There was a twist that cut through the air
To my shame, I couldn’t even look at him.
I knew how this sort of theatre ended.
They had told me to stay strong. They had all asked me to hold back the tears.
Yet I couldn’t do it. Even that was beyond me.
‘It is all my fault. None of this would have happened if I didn’t ask for help. None of this would have happened if I had gone along meekly with Halkon in the first place. None of this would have happened if I hadn’t dared to hope.’
Yes. Hope.
It had been so very, intoxicating.
I hadn’t known what the word meant before coming to the island. I had heard some of my old master’s children and favourites speaking of it. But I had never truly understood the idea. The power it held.
It wasn’t until I found myself stranded on the beach, without the overbearing shadow of the lash, that I truly began to hold on to hope.
The notion that I could go wherever I wanted, do whatever I wanted, speak and mingle and dance and sing with whomever I wanted, was so powerful. So overwhelming, that I had hoped that it would never end. That hope had seemed to blossom when I kept meeting people that would not even consider enslaving mutants like me. I hoped that they would all be like that. Like dad and mom. I hoped that this dream would never end.
I had to choke back more tears after that.
The Carters… they shouldn’t have cared.
I was just another mongrel. An ugly, twisted thing. Less than human. Fit only to grovel and serve at the feet of my betters. That had been my lot in life since I was born.
But they took me in anyway.
Even when Halkon came calling. Even when most of the stronger fighters gathered to his side. Even when giving me up would have been easy.
‘It’s all my fault.’ I thought again. ‘Most of the people that came over to us didn’t know the world me and Halkon came from. They didn’t know the casual ease with which they employed cruelty.

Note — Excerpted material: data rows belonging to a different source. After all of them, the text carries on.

-- ==== Sys2Proof/Machine/AsmText.lean ====
section
/-! DEFINITION. The text of an assembler line (spec/30_encoding.md R63, R64): how it is read into an `AsmLine`.
Reading the text decides nothing about widths: `AsmLine.wellFormed` does (log entry 13). -/

namespace Sys2Proof.Machine

/-- The pieces of a text between the occurrences of a character. -/
def splitAtChar (c : Char) : List Char → List (List Char)
  | [] => [[]]
  | x :: xs =>
    if x = c then [] :: splitAtChar c xs
    else
      match splitAtChar c xs with
      | [] => [[x]]
      | w :: ws => (x :: w) :: ws

/-- A text without the blanks around it. -/
def trimBlanks (l : List Char) : List Char :=
  ((l.dropWhile (· == ' ')).reverse.dropWhile (· == ' ')).reverse

/-- The value of a digit, if it is below the base. -/
def digitValue (base : Nat) (c : Char) : Option Nat :=
  let n := c.toNat
  let v :=
    if 48 ≤ n ∧ n ≤ 57 then n - 48
    else if 65 ≤ n ∧ n ≤ 70 then n - 55
    else if 97 ≤ n ∧ n ≤ 102 then n - 87
    else 16
  if v < base then some v else none

/-- The number that digits spell, most significant first. -/
def readDigits (base : Nat) : Nat → List Char → Option Nat
  | acc, [] => some acc
  | acc, c :: cs =>
    match digitValue base c with
    | some v => readDigits base (base * acc + v) cs
    | none => none

/-- An operand: hex (`0x..`, where a word may carry the `_` of R65) or decimal (R63). -/
def readNumber : List Char → Option Nat
  | [] => none
  | '0' :: 'x' :: ds =>
    match ds.filter (· != '_') with
    | [] => none
    | hs => readDigits 16 0 hs
  | ds => readDigits 10 0 ds

/-- The operand of `enc.i32`, which may be a negative decimal (R63). -/
def readSigned : List Char → Option Int
  | [] => none
  | ['-'] => none
  | '-' :: ds => (readDigits 10 0 ds).map (fun n => -(n : Int))
  | ds => (readNumber ds).map (fun n => (n : Int))

/-- The operands of a line: separated by commas, blanks around them dropped; a line may have none. -/
def operandTexts (l : List Char) : List (List Char) :=
  match trimBlanks l with
  | [] => []
  | t => (splitAtChar ',' t).map trimBlanks

/-- All of a list of operands, if each one reads. -/
def readNumbers : List (List Char) → Option (List Nat)
  | [] => some []
  | t :: ts =>
    match readNumber t, readNumbers ts with
    | some n, some ns => some (n :: ns)
    | _, _ => none

/-- The port of `read <port>` (R63). -/
def readPortText (t : List Char) : Option AsmLine :=
  if t = "crc".toList then some .readCrc
  else if t = "status".toList then some .readStatus
  else if t = "len".toList then some .readLen
  else if t = "eop".toList then some .readEop
  else
    match splitAtChar '[' t with
    | [name, index] =>
      match splitAtChar ']' index with
      | [n, []] => if name = "frame".toList then (readNumber n).map .readFrame else none
      | _ => none
    | _ => none

/-- A command from its name and its operands' texts (R63, R64). -/
def readCommand (name : List Char) (args : List (List Char)) : Option AsmLine :=
  if name = "enc.i32".toList then
    match args with
    | [w] => (readSigned w).map .encI32
    | _ => none
  else if name = "read".toList then
    match args with
    | [p] => readPortText p
    | _ => none
  else
    match readNumbers args with
    | none => none
    | some [] =>
      if name = "crc.init".toList then some .crcInit
      else if name = "enc.final".toList then some .encFinal
      else none
    | some (a :: more) =>
      if name = "crc.block".toList then some (.crcBlock (a :: more))
      else
        match more with
        | [] =>
          if name = "crc.byte".toList then some (.crcByte a)
          else if name = "crc.cmp".toList then some (.crcCmp a)
          else if name = "enc.u16".toList then some (.encU16 a)
          else if name = "enc.u8".toList then some (.encU8 a)
          else if name = ".cmd".toList then some (.cmd a)
          else none
        | [b] =>
          if name = "enc.new".toList then some (.encNew a b)
          else if name = "crc.check".toList then some (.crcCheck a b)
          else none
        | _ => none

/-- One line: a command, a read, or a comment; what follows a `;` is a comment (R63). -/
def readLine (l : List Char) : Option AsmLine :=
  let code := trimBlanks (l.takeWhile (· != ';'))
  match code with
  | [] => some (.comment (String.ofList (l.dropWhile (· != ';'))))
  | _ => readCommand (code.takeWhile (· != ' ')) (operandTexts (code.dropWhile (· != ' ')))

/-- A line's events, or none where the text is no line or an operand does not fit. -/
def assembleText (l : List Char) : Option (List HostEvent) :=
  match readLine l with
  | some line => assembleLine line
  | none => none

end Sys2Proof.Machine
end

They didn’t know how quickly the masters would resort to depravity.’
But Halkon did.
He was a young master, with all the training that was expected of him. He would have been trained in tracking, in fighting, in tactics and strategy. Not only was he stronger than any of ours, he was a born leader, with the kind of ruthlessness my new family couldn’t even begin to comprehend.
‘I should have surrendered myself to him. I should have given up the second I saw him. If I had done that, then dad and mom and Luigi wouldn’t be suffering right now. This is all my fault. If only I wasn’t so selfish. If only I wasn’t so stupid….’

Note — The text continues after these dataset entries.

theorem onEvent_withEvents (e : HostEvent) (s : State) (later : List HostEvent) :
    onEvent e { s with events := later } = mapNext (fun t => { t with events := later }) (onEvent e s) := by
  cases e with
  | offer word changed =>
    show onOffer word changed { s with events := later } = mapNext _ (onOffer word changed s)
    rcases Bool.eq_false_or_eq_true s.cmdReady with hr | hr
    · rw [onOffer_ready hr, onOffer_ready (s := { s with events := later }) hr]
      exact issue_withEvents _ { s with draws := _ } later
    · rw [onOffer_inReset hr, onOffer_inReset (s := { s with events := later }) hr]
      rfl
  | read p => cases p with
    | frame addr => simp only [onEvent, afterRead, mapNext]; split <;> rfl
    | _ => rfl
  | _ => rfl

/-- An event leaves the events after it on the schedule. -/
theorem events_of_onEvent {e : HostEvent} {s t : State} (h : onEvent e s = .next t) : t.events = s.events := by
  have hw := onEvent_withEvents e s s.events
  rw [show ({ s with events := s.events } : State) = s from rfl, h] at hw
  injection hw with ht
  rw [ht]

/-! ### Runs -/

theorem run_one (M : Host.Core) (s : M.State) : M.run 1 s = M.step s := by
  simp only [Host.Core.run]
  cases M.step s <;> rfl

theorem run_add (M : Host.Core) {m : Nat} (n : Nat) {s t : M.State} (h : M.run m s = .next t) :
    M.run (m + n) s = M.run n t := by
  induction m generalizing s with
  | zero => cases h; rw [Nat.zero_add]
  | succ m ih =>
    cases hs : M.step s with
    | next u => rw [run_succ M hs] at h; rw [Nat.succ_add, run_succ M hs, ih h]
    | fault f => simp [Host.Core.run, hs] at h
    | refused r => simp [Host.Core.run, hs] at h

/-- A run from a good state, event by event. -/
theorem State.Inv.runEvents_next {s : State} (hs : s.Inv) (es : List HostEvent) :
    ∃ t, runEvents es s = .next t ∧ t.events = [] ∧ t.Inv := by
  induction es generalizing s with
  | nil => exact ⟨_, runEvents_nil s, rfl, hs.withEvents []⟩
  | cons e es ih =>
    obtain ⟨u, hu⟩ := (hs.withEvents es).onEvent_next e
    rw [runEvents_cons hu (events_of_onEvent hu)]
    exact ih ((hs.withEvents es).of_onEvent hu)

/-- The events of a run go the same way with more events to come after them. -/
theorem State.Inv.run_with_later {s t : State} (hs : s.Inv) {es : List HostEvent} (h : runEvents es s = .next t)
    (later : List HostEvent) :
    Host.Core.run Sys2Proof.core es.length { s with events := es ++ later } = .next { t with events := later } := by
  induction es generalizing s with
  | nil => cases h; rfl
  | cons e es ih =>
    obtain ⟨u, hu⟩ := (hs.withEvents es).onEvent_next e
    have hstep : step { s with events := (e :: es) ++ later } = .next { u with events := es ++ later } :=
      (onEvent_withEvents e { s with events := es } (es ++ later)).trans (by rw [hu]; rfl)
    rw [runEvents_cons hu (events_of_onEvent hu)] at h
    refine Eq.trans ?_ (ih ((hs.withEvents es).of_onEvent hu) h)
    exact run_succ Sys2Proof.core hstep

/-- A word offered after other events, to a block that is then out of reset, is issued. -/
theorem State.Inv.runEvents_offer_last {s t : State} (hs : s.Inv) {before : List HostEvent}
    (h : runEvents before s = .next t) (hev : t.events = []) (hr : t.cmdReady = true) (cw : CmdWord) :
    runEvents (before ++ [.offer cw []]) s = issue cw t := by
  have haccepts : Accepts { t with events := [.offer cw []] } cw t.events := ⟨by rw [hev], hr⟩
  have hlast : Host.Core.run Sys2Proof.core 1 { t with events := [.offer cw []] } = issue cw t :=
    (run_one Sys2Proof.core _).trans (step_of_accepts haccepts)
  rw [runEvents, List.length_append]
  exact (run_add Sys2Proof.core 1 (hs.run_with_later h _)).trans hlast

/-- Settles O54: a good state takes every event and stays good, so the word offered last is issued and runs. -/
theorem everyEventIsTaken : Obligations.EveryEventIsTaken := by
  unfold Obligations.EveryEventIsTaken
  refine ⟨fun _ es hs => hs.runEvents_next es, fun s before cw hs => ?_⟩
  obtain ⟨t, ht, hev, hinv⟩ := hs.runEvents_next before
  exact ⟨t, ht, fun hr => ⟨hs.runEvents_offer_last ht hev hr cw, hinv.issue_next cw⟩⟩

end Sys2Proof.Machine
end

section
/-! SUPPORT. STATUS bit by bit (R28), and the proof of its layout. -/

namespace Sys2Proof.Machine

/-- A flag moved to bit `n`. -/
theorem bit_shiftLeft_getLsbD (b : Bool) {n i : Nat} (h : i < 16) :
    (bit b <<< n).getLsbD i = (decide (i = n) && b) := by
  rcases Nat.lt_trichotomy i n with hlt | rfl | hgt
  · simp [hlt, Nat.ne_of_lt hlt]
  · cases b <;> simp [bit, h]
  · cases b <;> simp [BitVec.getLsbD_shiftLeft, bit, Nat.ne_of_gt hgt, show i - n ≠ 0 by omega]

theorem getLsbD_of_lt_four {c : Half} (h : c.toNat < 4) {i : Nat} (hi : 2 ≤ i) : c.getLsbD i = false :=
  Nat.testBit_lt_two_pow (Nat.lt_of_lt_of_le h (Nat.pow_le_pow_right (n := 2) Nat.two_pos hi))

theorem code_lt_four (e : EncState) : e.code.toNat < 4 := by cases e <;> decide

theorem causeCode_lt_four (c : Option ErrKind) : (causeCode c).toNat < 4 := by
  cases c with
  | none => decide
  | some e => cases e <;> decide

/-- Every bit of STATUS. -/
theorem statusOut_getLsbD (s : State) {i : Nat} (h : i < 16) :
    (statusOut s).getLsbD i =
      ((decide (8 ≤ i) && (causeCode s.err.cause).getLsbD (i - 8)) || (decide (i = 6) && s.err.ovf) ||
        (decide (i = 5) && s.err.seq) || (decide (i = 4) && s.err.ill) || (decide (i = 2) && s.crcMatch) ||
        s.estate.code.getLsbD i) := by
  simp only [statusOut, statusWord, BitVec.getLsbD_or, bit_shiftLeft_getLsbD _ h]
  simp only [BitVec.getLsbD_shiftLeft, h, decide_true, Bool.true_and, ← decide_not, Nat.not_lt]

theorem statusOut_getLsbD_low (s : State) {i : Nat} (h : i < 2) :
    (statusOut s).getLsbD i = s.estate.code.getLsbD i := by
  rw [statusOut_getLsbD s (by omega)]
  simp only [show ¬ 8 ≤ i by omega, show i ≠ 6 by omega, show i ≠ 5 by omega, show i ≠ 4 by omega,
    show i ≠ 2 by omega, decide_false, Bool.false_and, Bool.false_or]

/-- The single-bit fields, and the reserved bits among them. -/
theorem statusOut_getLsbD_flag (s : State) {i : Nat} (h2 : 2 ≤ i) (h8 : i < 8) :
    (statusOut s).getLsbD i =
      ((decide (i = 6) && s.err.ovf) || (decide (i = 5) && s.err.seq) || (decide (i = 4) && s.err.ill) ||
        (decide (i = 2) && s.crcMatch)) := by
  rw [statusOut_getLsbD s (by omega), getLsbD_of_lt_four (code_lt_four _) h2, decide_eq_false (by omega)]
  simp only [Bool.false_and, Bool.false_or, Bool.or_false]

theorem statusOut_getLsbD_high (s : State) {i : Nat} (h8 : 8 ≤ i) (h16 : i < 16) :
    (statusOut s).getLsbD i = (causeCode s.err.cause).getLsbD (i - 8) := by
  rw [statusOut_getLsbD s h16, getLsbD_of_lt_four (code_lt_four _) (by omega)]
  simp only [h8, show i ≠ 6 by omega, show i ≠ 5 by omega, show i ≠ 4 by omega, show i ≠ 2 by omega, decide_false,
    decide_true, Bool.false_and, Bool.true_and, Bool.or_false]

theorem statusOut_state (s : State) : (statusOut s).extractLsb' 0 2 = s.estate.code.extractLsb' 0 2 := by
  refine BitVec.eq_of_getLsbD_eq fun i hi => ?_
  simp only [BitVec.getLsbD_extractLsb', Nat.zero_add, statusOut_getLsbD_low s hi]

theorem statusOut_cause (s : State) : (statusOut s).extractLsb' 8 2 = (causeCode s.err.cause).extractLsb' 0 2 := by
  refine BitVec.eq_of_getLsbD_eq fun i hi => ?_
  simp only [BitVec.getLsbD_extractLsb', Nat.zero_add, statusOut_getLsbD_high s (Nat.le_add_right 8 i) (by omega),
    Nat.add_sub_cancel_left]

theorem statusOut_reserved (s : State) {i : Nat} (hi : i ∈ [3, 7, 10, 11, 12, 13, 14, 15]) :
    (statusOut s).getLsbD i = false := by
  have hcases : i = 3 ∨ i = 7 ∨ (10 ≤ i ∧ i < 16) := by
    simp only [List.mem_cons, List.not_mem_nil, or_false] at hi
    omega
  rcases hcases with rfl | rfl | ⟨h10, h16⟩
  · exact (statusOut_getLsbD_flag s (by decide) (by decide)).trans (by simp)
  · exact (statusOut_getLsbD_flag s (by decide) (by decide)).trans (by simp)
  · rw [statusOut_getLsbD_high s (by omega) h16, getLsbD_of_lt_four (causeCode_lt_four _) (by omega)]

Another scream cut through the darkness. This time coming from dad.
His body writhing in agony as Halkon sliced off bits of skin from his face and chest.
“Tut tut. Reggie. It isn’t polite to fall asleep when someone is talking to you.” He spoke in a sickeningly sweet tone.

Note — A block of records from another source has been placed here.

/-! ## RUN again -/

/-- The record is clear in Halted, so accepting a RUN and halting again restores the state. -/
theorem haltRun_acceptRun_of_halted {s : State} (hinv : Inv s) (hs : s.st = .halted) :
    haltRun (acceptRun s) = s := by
  obtain ⟨hkind, hinfo⟩ := hinv.record.1 (by simp [hs])
  cases s
  simp_all [haltRun, acceptRun]

/-- An instruction that faulted faults again on the state with the record cleared, and gives the same record. -/
theorem exec_faults_again {i : Instr} {s t : State} (hr : s.st = .running) (h : exec i s = .next t)
    (hf : t.st = .faulted) : exec i (acceptRun t) = .next t := by
  rcases instr_cases i with rfl | ⟨op, c1, c2, c3, rfl⟩
  · cases (exec_halt s).symm.trans h
    simp at hf
  rw [exec_aluInstr] at h ⊢
  rcases execArith_cases op c1 c2 c3 s with ⟨c, hv, he⟩ | ⟨rd, ra, rb, rfl, rfl, rfl, he⟩
  · cases he.symm.trans h
    exact execArith_of_invalid hv op _
  · rcases execRegs_cases op rd ra rb s with ⟨rfl, hz, hx⟩ | ⟨-, hx⟩
    · rw [hx] at he
      cases he.symm.trans h
      rw [execArith_regCell, execRegs_of_zero_divisor (by simpa using hz)]
      rfl
    · rw [hx] at he
      cases he.symm.trans h
      simp [hr] at hf

/-- R99, R76 and D14: a fault leaves `pc`, the registers and the memory, so with Running restored the same cells are
fetched and the same fault is taken. -/
theorem step_faults_again {s t : State} (hr : s.st = .running) (hs : step s = .next t) (hf : t.st = .faulted) :
    step (acceptRun t) = .next t := by
  have hpc : t.pc = s.pc := (step_pc hs).2 (by simp [hf])
  have hfetch : fetch (acceptRun t) = fetch s := fetch_congr hpc fun k _ => by rw [acceptRun_mem, step_keeps_mem hs]
  cases hfs : fetch s with
  | instr i =>
    rw [step_of_fetch_instr hr hfs] at hs
    rw [step_of_fetch_instr (acceptRun_st t) (hfetch.trans hfs)]
    exact exec_faults_again hr hs hf
  | fault k v =>
    cases (step_of_fetch_fault hr hfs).symm.trans hs
    exact step_of_fetch_fault (acceptRun_st _) (hfetch.trans hfs)

/-- Settles O45: in both cases the first step of the RUN gives the state back. -/
theorem runAgainRepeatsTheEnd : Obligations.RunAgainRepeatsTheEnd := by
  refine ⟨fun s hinv hs h0 => ?_, fun s t hr hs hf => ?_⟩
  · rw [serve_run_of_halt_opcode (by simp [hs]) h0, haltRun_acceptRun_of_halted hinv hs]
  · rw [serve_run_of_first_step (by simp [hf]) (step_faults_again hr hs hf) (by simp [hf]), endAnswer_of_faulted hf]

/-! ## What the run sees of the host's writes -/

/-- Settles O49: the write is in the memory that the run starts with, and no run writes memory. -/
theorem hostWritesAreSeenByTheRun : Obligations.HostWritesAreSeenByTheRun := by
  intro s t u a v n hwf hwrite hrun
  obtain ⟨-, m, hm, rfl⟩ := serve_memWrite_ok_iff.mp hwrite
  rw [run_keeps_mem hrun, acceptRun_mem, memRead_memWrite hwf hm, if_pos rfl]

end Sys2Proof.Machine

/-! SUPPORT and PROOFS for spec/60_exceptions.md: where InvalidRegister comes from (R145). -/

namespace Sys2Proof.Machine

open Certificates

His words eliciting another round of laughter from the audience.
“Please…” Dad wheezed. “You don’t have to do this. You need people for the monster waves…”
Halkon sighed theatrically and pressed another hot poker to dad’s skin.
“That is where you’re wrong Reggie. Of course I have to do this. You defying me would have been one thing. I could forgive that. My boys would have had their fun with you and then your people could have joined us as normal. Secure in the knowledge that my way, was the only way. What with you having served as an example. But now? After killing off so many of my good boys? After doing whatever it is that you did to all our Telepaths and leading us around for almost a month as you hopped around from island to island? After all the people we lost to bosses after you got them all riled up? After all the folks that lost limbs to your traps?”
Halkon shook his head.
“No. Reggie. I can’t suffer such insolence. Not only did you fight back. You fought back well. All while I had promised my boys an easy ride through this Tutorial. You made me out to be a liar. Worse, you made me lose respect. That, I cannot have.”
He sliced off an ear, eliciting more screams. More anguished cries.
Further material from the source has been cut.